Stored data
______

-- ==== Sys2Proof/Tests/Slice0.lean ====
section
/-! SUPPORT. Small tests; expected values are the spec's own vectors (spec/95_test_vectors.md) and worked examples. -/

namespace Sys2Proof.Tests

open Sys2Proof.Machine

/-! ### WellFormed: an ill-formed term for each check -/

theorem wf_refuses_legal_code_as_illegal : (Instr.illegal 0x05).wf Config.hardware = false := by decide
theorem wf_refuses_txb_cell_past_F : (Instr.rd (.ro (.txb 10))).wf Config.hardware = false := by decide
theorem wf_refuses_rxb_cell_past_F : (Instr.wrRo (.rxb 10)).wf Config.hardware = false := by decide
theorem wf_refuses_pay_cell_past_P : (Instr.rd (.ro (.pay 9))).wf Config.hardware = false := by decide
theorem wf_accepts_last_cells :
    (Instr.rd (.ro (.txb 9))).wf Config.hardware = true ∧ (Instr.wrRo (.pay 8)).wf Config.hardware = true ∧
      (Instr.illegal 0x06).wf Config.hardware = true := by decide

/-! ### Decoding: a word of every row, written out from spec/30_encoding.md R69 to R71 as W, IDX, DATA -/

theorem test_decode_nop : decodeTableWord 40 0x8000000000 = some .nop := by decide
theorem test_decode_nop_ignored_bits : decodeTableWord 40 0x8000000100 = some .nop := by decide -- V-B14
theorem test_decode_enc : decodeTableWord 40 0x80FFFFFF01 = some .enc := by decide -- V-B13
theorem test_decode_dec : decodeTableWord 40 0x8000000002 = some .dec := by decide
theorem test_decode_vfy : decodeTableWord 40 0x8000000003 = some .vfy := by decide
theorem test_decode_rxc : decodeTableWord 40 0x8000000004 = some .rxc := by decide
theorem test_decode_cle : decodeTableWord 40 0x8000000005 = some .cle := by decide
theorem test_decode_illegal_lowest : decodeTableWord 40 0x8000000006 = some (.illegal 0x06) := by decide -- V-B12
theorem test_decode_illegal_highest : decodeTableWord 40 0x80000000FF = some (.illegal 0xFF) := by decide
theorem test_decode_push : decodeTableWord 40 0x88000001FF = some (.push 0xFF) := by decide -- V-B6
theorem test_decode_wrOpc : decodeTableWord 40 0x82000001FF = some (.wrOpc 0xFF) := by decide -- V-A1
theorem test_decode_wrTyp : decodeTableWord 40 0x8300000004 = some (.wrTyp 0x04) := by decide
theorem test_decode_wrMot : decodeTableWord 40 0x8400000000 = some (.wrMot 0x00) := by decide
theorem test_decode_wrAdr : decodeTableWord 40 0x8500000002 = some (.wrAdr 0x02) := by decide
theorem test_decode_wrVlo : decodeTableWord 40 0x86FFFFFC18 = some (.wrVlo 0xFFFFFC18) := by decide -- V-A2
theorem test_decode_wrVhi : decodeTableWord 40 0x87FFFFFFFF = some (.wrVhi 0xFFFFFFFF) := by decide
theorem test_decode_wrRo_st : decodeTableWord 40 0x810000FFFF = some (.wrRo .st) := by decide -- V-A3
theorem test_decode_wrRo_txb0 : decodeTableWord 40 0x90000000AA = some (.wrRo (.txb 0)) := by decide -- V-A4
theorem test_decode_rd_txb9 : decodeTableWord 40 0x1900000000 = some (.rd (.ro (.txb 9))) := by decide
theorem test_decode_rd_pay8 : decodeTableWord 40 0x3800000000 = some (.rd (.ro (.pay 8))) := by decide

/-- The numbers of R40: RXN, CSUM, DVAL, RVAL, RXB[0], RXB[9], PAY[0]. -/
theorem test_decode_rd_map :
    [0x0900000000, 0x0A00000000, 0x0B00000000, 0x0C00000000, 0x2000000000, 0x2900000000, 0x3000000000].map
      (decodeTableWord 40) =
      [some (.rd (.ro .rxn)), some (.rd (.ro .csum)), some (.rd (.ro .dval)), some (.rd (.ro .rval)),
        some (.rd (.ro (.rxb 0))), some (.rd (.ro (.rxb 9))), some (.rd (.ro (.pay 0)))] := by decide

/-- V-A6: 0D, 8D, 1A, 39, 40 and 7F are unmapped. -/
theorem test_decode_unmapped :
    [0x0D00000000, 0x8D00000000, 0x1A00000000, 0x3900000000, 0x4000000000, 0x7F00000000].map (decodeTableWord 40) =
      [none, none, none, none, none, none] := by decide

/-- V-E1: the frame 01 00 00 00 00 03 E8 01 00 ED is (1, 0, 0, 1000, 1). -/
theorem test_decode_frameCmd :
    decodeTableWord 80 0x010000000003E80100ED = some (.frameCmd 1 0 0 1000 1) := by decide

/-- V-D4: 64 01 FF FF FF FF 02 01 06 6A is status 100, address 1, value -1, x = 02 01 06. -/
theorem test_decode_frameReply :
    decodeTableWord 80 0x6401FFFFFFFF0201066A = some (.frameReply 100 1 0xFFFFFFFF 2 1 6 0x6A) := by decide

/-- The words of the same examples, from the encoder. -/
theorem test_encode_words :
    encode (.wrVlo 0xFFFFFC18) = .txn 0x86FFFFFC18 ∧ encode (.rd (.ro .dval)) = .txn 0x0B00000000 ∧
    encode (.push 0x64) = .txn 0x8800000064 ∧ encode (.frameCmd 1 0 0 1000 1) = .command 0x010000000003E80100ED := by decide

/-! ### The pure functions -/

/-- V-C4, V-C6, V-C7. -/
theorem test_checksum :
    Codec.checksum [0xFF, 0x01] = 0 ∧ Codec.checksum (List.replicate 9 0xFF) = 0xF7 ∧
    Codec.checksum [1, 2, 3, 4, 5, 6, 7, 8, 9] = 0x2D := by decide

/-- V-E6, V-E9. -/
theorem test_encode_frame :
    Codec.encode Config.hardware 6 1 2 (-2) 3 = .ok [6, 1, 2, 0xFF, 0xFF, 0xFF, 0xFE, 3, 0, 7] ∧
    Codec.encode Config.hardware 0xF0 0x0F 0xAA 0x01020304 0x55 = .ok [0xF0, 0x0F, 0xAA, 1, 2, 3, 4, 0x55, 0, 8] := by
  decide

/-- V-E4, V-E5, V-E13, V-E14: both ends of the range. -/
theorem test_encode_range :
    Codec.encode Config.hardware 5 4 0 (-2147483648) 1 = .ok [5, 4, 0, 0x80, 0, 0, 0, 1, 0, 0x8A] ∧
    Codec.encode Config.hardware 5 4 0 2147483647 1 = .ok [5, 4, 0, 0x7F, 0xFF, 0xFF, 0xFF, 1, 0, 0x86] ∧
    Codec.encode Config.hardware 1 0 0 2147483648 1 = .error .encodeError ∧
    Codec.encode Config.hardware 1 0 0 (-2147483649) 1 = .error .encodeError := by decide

______

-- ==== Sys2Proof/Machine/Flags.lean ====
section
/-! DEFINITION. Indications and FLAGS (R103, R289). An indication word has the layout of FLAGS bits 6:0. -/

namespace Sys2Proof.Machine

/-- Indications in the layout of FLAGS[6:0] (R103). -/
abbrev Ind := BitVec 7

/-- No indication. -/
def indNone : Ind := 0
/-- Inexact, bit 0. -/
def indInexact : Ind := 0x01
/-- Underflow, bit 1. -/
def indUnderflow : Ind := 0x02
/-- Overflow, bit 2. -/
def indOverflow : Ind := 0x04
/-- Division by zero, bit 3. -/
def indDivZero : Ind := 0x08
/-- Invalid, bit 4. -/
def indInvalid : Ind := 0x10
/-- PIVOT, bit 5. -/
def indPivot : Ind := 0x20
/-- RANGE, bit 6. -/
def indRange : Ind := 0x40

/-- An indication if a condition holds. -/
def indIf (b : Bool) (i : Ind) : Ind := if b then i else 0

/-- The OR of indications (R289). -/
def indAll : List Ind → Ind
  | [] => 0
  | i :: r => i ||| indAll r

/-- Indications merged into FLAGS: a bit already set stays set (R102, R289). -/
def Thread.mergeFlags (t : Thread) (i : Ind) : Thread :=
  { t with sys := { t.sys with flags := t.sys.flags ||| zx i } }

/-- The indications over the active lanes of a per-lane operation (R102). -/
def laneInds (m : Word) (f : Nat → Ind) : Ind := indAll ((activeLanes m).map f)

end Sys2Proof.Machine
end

______

PROBLEM DETAILS: Each line holding the string "wrVlo" counts once. Work out the number of such lines in the data and give only that.

COMPLETED TASK: 2